-- ==== Sys2Proof/Machine/Sequences.lean ====
section
/-!
DEFINITION. The host's sequences as lists of events: the pseudo-instructions of 30_encoding.md R107 and the
encode and decode sequences of 70_reset_and_hazards.md R265 and R266. They are programs of the host
(R207): the step takes their events one by one, and the machine does not depend on them.
-/

namespace Sys2Proof.Machine

/-- `RD reg` of a unit's status register (R106). -/
def readStatus (p : Params) : BlockUnit → HostEvent
  | .enc => .regRead (p.blockBase + 0x004)
  | .dec => .regRead (p.blockBase + 0x104)

/-- The write of a command register that issues a host command (R106); a token is no command and has
none. -/
def issue (p : Params) (i : Instr) : List HostEvent :=
  match encode i with
  | .eCmd w => [.regWrite (p.blockBase + offECmd) w]
  | .dCmd w => [.regWrite (p.blockBase + offDCmd) w]
  | .wire _ => []

/-- Writes of consecutive entries of a memory from index 0. -/
def loadMemory (m : HostMem) (bs : List Byte) : List HostEvent :=
  bs.zipIdx.map fun bi => .memWrite m bi.2 bi.1

/-- LOAD_PAL (R107). -/
def loadPalEvents (p : Params) (pal : List Byte) : List HostEvent :=
  loadMemory .ePal pal ++ [.regWrite (p.blockBase + offEPalLen) (BitVec.ofNat 32 pal.length)]

/-- LOAD_FRAME (R107). -/
def loadFrameEvents (frame : List Byte) : List HostEvent := loadMemory .eFin frame

/-- LOAD_IBUF (R107). -/
def loadIbufEvents (stream : List Byte) : List HostEvent := loadMemory .dIbuf stream

/-- ENCODE_FRAME (R107). -/
def encodeFrameEvents (p : Params) (frame : List Byte) : List HostEvent :=
  loadFrameEvents frame ++ issue p (.encFrame (BitVec.ofNat 24 p.npix))

/-- WAIT_IDLE (R107): commands are atomic, so one read of the status register is enough. -/
def waitIdleEvents (p : Params) (u : BlockUnit) : List HostEvent := [readStatus p u]

/-- Reads of the first `count` entries of a memory. -/
def readMemory (m : HostMem) (count : Nat) : List HostEvent :=
  (List.range count).map (HostEvent.memRead m)

/-- Step 5 of the encode sequence (R265): E_OUT_LEN is read, then the stream
`E_OBUF[0 .. E_OUT_LEN-1]`; `outLen` is the value of E_OUT_LEN the host reads. -/
def readStreamEvents (p : Params) (outLen : Nat) : List HostEvent :=
  .regRead (p.blockBase + 0x00C) :: readMemory .eObuf outLen

/-- Step 3's reads of the decode sequence (R266): D_HDR, then the palette
`D_PAL[0 .. 3·2^BPP - 1]`; `bpp` is the BPP the host reads in D_HDR. -/
def readHeaderEvents (p : Params) (bpp : Nat) : List HostEvent :=
  .regRead (p.blockBase + 0x110) :: readMemory .dPal (paletteBytes bpp)

/-- The encode sequence (R265), its five steps in order, the status read after each command. How many
bytes step 5 reads is the host's own choice, made from what it reads in E_OUT_LEN: `outLen`. -/
def encodeSequence (p : Params) (nf iv bpp : Byte) (pal : List Byte) (frames : List (List Byte))
    (outLen : Nat) : List HostEvent :=
  issue p .encReset ++ loadPalEvents p pal ++ issue p (.encHeader nf iv bpp) ++ waitIdleEvents p .enc ++
    (frames.flatMap fun g => encodeFrameEvents p g ++ waitIdleEvents p .enc) ++
    readStreamEvents p outLen

/-- The decode sequence (R266), its five steps in order, the status read after each command and D_CUR
after each frame. How many frames it decodes and how many palette bytes it reads the host takes
from D_HDR: `nframes` and `bpp`. -/
def decodeSequence (p : Params) (stream : List Byte) (nframes bpp : Nat) : List HostEvent :=
  issue p .decReset ++ loadIbufEvents stream ++ issue p (.decInit (BitVec.ofNat 24 stream.length)) ++
    waitIdleEvents p .dec ++ readHeaderEvents p bpp ++
    ((List.range nframes).flatMap fun _ =>
      issue p .decFrame ++ waitIdleEvents p .dec ++ readMemory .dCur p.npix) ++
    issue p .decCheckEnd ++ waitIdleEvents p .dec

end Sys2Proof.Machine
end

===

## What is being asked:
Repeat the entries above verbatim, but only from the line that has "register (R106). -/" down to the line that has "ENCODE_FRAME (R107). -/", inclusive.

## Solution to the exercise:
/-- `RD reg` of a unit's status register (R106). -/
def readStatus (p : Params) : BlockUnit → HostEvent
  | .enc => .regRead (p.blockBase + 0x004)
  | .dec => .regRead (p.blockBase + 0x104)

/-- The write of a command register that issues a host command (R106); a token is no command and has
none. -/
def issue (p : Params) (i : Instr) : List HostEvent :=
  match encode i with
  | .eCmd w => [.regWrite (p.blockBase + offECmd) w]
  | .dCmd w => [.regWrite (p.blockBase + offDCmd) w]
  | .wire _ => []

/-- Writes of consecutive entries of a memory from index 0. -/
def loadMemory (m : HostMem) (bs : List Byte) : List HostEvent :=
  bs.zipIdx.map fun bi => .memWrite m bi.2 bi.1

/-- LOAD_PAL (R107). -/
def loadPalEvents (p : Params) (pal : List Byte) : List HostEvent :=
  loadMemory .ePal pal ++ [.regWrite (p.blockBase + offEPalLen) (BitVec.ofNat 32 pal.length)]

/-- LOAD_FRAME (R107). -/
def loadFrameEvents (frame : List Byte) : List HostEvent := loadMemory .eFin frame

/-- LOAD_IBUF (R107). -/
def loadIbufEvents (stream : List Byte) : List HostEvent := loadMemory .dIbuf stream

/-- ENCODE_FRAME (R107). -/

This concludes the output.